What is expected =
Among the entries, which lines carry the string "posture"? Copy every one.

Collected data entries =
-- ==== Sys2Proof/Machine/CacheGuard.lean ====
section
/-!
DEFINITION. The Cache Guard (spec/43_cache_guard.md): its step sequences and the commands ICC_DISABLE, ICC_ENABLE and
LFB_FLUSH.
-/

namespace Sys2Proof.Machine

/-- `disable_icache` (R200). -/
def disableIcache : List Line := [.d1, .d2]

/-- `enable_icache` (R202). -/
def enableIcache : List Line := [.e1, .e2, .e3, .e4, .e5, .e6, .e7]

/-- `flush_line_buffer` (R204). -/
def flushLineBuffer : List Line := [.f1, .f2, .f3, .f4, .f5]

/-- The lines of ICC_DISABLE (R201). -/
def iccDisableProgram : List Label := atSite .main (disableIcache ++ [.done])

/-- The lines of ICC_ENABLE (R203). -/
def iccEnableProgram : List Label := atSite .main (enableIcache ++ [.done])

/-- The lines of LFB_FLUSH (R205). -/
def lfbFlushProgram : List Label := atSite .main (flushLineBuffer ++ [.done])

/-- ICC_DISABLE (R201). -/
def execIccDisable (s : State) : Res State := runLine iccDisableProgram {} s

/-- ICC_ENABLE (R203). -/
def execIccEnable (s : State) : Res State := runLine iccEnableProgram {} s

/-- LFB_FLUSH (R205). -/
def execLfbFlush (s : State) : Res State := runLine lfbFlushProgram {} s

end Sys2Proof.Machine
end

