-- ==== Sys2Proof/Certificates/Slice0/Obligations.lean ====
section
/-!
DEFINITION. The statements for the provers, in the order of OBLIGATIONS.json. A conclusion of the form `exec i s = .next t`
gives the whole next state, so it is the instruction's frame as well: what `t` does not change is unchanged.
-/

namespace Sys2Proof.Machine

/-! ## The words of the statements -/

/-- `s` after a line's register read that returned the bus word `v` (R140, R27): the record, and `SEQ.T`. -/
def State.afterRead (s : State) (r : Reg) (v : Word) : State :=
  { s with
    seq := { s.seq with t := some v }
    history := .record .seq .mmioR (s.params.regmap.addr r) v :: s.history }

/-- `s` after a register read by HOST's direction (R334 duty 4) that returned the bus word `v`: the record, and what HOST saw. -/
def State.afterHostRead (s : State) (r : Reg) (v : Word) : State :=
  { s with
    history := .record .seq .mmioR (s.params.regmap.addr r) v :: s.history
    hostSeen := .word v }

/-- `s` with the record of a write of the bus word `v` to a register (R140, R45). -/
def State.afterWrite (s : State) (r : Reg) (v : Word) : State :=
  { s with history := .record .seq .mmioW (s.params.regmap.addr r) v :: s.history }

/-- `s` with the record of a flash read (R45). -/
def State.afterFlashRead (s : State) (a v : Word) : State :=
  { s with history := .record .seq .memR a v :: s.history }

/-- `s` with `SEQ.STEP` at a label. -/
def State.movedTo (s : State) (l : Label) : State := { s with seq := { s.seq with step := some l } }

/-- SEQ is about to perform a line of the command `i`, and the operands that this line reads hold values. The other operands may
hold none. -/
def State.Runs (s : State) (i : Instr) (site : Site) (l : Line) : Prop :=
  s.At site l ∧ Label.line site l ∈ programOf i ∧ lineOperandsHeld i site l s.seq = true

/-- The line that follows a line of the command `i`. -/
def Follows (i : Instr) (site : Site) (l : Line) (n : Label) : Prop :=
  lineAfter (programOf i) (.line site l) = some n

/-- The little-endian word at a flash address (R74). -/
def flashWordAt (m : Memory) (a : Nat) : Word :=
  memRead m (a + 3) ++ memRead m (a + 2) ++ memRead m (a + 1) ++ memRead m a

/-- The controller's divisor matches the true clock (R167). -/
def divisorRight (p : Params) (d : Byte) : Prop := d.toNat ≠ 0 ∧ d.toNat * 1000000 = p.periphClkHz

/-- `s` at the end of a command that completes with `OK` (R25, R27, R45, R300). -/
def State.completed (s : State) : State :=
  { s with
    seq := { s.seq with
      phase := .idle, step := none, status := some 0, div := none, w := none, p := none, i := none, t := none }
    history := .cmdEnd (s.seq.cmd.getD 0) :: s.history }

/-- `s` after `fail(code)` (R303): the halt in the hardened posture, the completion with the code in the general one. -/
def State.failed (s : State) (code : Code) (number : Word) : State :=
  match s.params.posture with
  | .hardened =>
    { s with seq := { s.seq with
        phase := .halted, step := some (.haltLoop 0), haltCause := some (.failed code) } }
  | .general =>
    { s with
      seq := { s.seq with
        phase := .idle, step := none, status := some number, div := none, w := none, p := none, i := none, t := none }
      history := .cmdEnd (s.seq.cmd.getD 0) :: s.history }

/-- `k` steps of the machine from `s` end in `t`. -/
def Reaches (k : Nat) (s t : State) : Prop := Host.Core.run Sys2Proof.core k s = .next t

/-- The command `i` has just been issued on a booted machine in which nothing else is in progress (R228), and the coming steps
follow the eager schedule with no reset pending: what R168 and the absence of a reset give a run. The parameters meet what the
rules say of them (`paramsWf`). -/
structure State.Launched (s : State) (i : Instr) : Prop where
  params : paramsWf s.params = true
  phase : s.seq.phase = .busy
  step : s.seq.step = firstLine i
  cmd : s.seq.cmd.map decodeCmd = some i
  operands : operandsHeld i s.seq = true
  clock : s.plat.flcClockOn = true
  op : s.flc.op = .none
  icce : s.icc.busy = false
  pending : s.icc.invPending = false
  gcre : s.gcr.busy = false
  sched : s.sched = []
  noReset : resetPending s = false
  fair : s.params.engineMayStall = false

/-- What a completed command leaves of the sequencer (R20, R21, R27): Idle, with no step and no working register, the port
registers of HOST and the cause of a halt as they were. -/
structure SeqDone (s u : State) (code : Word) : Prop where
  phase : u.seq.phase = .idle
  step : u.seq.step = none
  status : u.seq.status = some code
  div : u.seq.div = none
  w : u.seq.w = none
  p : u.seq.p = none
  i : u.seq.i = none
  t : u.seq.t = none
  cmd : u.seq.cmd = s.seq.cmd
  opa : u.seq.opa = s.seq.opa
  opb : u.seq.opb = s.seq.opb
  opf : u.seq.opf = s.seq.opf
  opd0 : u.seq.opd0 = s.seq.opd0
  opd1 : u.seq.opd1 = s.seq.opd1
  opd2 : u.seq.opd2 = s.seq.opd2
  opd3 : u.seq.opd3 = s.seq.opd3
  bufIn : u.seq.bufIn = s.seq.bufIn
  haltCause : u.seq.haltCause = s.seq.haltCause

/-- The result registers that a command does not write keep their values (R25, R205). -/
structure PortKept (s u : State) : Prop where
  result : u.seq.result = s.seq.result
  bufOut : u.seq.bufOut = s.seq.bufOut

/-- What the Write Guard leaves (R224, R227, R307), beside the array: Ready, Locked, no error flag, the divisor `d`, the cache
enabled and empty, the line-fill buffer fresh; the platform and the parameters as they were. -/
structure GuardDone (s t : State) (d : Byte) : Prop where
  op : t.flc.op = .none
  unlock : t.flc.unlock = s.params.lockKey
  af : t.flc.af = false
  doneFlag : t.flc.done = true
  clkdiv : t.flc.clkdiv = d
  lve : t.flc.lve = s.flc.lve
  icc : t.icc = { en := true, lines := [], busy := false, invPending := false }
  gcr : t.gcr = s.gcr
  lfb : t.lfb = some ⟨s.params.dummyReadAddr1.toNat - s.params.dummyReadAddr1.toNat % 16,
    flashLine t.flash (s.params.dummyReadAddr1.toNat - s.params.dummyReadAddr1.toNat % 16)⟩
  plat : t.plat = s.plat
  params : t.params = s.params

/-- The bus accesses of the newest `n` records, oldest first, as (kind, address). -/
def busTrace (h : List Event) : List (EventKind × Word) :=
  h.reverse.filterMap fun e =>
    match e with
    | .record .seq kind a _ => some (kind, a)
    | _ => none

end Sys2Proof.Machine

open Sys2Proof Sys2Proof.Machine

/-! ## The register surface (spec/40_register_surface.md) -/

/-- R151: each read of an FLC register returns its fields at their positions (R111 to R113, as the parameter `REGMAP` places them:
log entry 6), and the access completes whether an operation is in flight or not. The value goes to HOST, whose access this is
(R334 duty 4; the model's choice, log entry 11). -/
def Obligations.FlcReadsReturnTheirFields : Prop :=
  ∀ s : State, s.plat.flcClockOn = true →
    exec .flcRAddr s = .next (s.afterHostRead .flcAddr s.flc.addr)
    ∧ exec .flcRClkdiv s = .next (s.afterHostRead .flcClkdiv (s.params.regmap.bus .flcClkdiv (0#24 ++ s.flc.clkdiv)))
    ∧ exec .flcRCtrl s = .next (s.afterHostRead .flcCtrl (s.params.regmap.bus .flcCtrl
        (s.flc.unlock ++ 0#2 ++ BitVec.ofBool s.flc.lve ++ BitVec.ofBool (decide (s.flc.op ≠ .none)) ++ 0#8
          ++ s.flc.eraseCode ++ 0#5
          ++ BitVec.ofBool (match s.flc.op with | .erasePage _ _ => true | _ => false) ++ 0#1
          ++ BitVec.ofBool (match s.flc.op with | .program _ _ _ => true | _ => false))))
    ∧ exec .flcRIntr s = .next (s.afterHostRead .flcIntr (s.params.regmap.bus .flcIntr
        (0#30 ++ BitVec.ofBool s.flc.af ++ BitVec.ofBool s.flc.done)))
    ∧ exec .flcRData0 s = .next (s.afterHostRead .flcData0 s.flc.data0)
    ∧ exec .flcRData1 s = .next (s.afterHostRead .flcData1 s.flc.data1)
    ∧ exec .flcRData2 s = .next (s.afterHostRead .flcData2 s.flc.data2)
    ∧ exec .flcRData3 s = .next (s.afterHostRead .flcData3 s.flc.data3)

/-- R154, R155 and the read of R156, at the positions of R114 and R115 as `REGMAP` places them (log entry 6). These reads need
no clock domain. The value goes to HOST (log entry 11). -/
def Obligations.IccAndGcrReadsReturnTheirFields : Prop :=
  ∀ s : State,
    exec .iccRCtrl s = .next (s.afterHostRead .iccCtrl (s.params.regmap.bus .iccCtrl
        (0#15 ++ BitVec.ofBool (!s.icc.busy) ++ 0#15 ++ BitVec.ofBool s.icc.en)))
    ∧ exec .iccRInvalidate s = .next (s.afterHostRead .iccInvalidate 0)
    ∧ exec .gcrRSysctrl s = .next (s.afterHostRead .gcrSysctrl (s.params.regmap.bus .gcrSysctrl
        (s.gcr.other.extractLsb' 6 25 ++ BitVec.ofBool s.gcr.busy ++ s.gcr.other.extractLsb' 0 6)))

Task output =
/-- `s` after `fail(code)` (R303): the halt in the hardened posture, the completion with the code in the general one. -/
  match s.params.posture with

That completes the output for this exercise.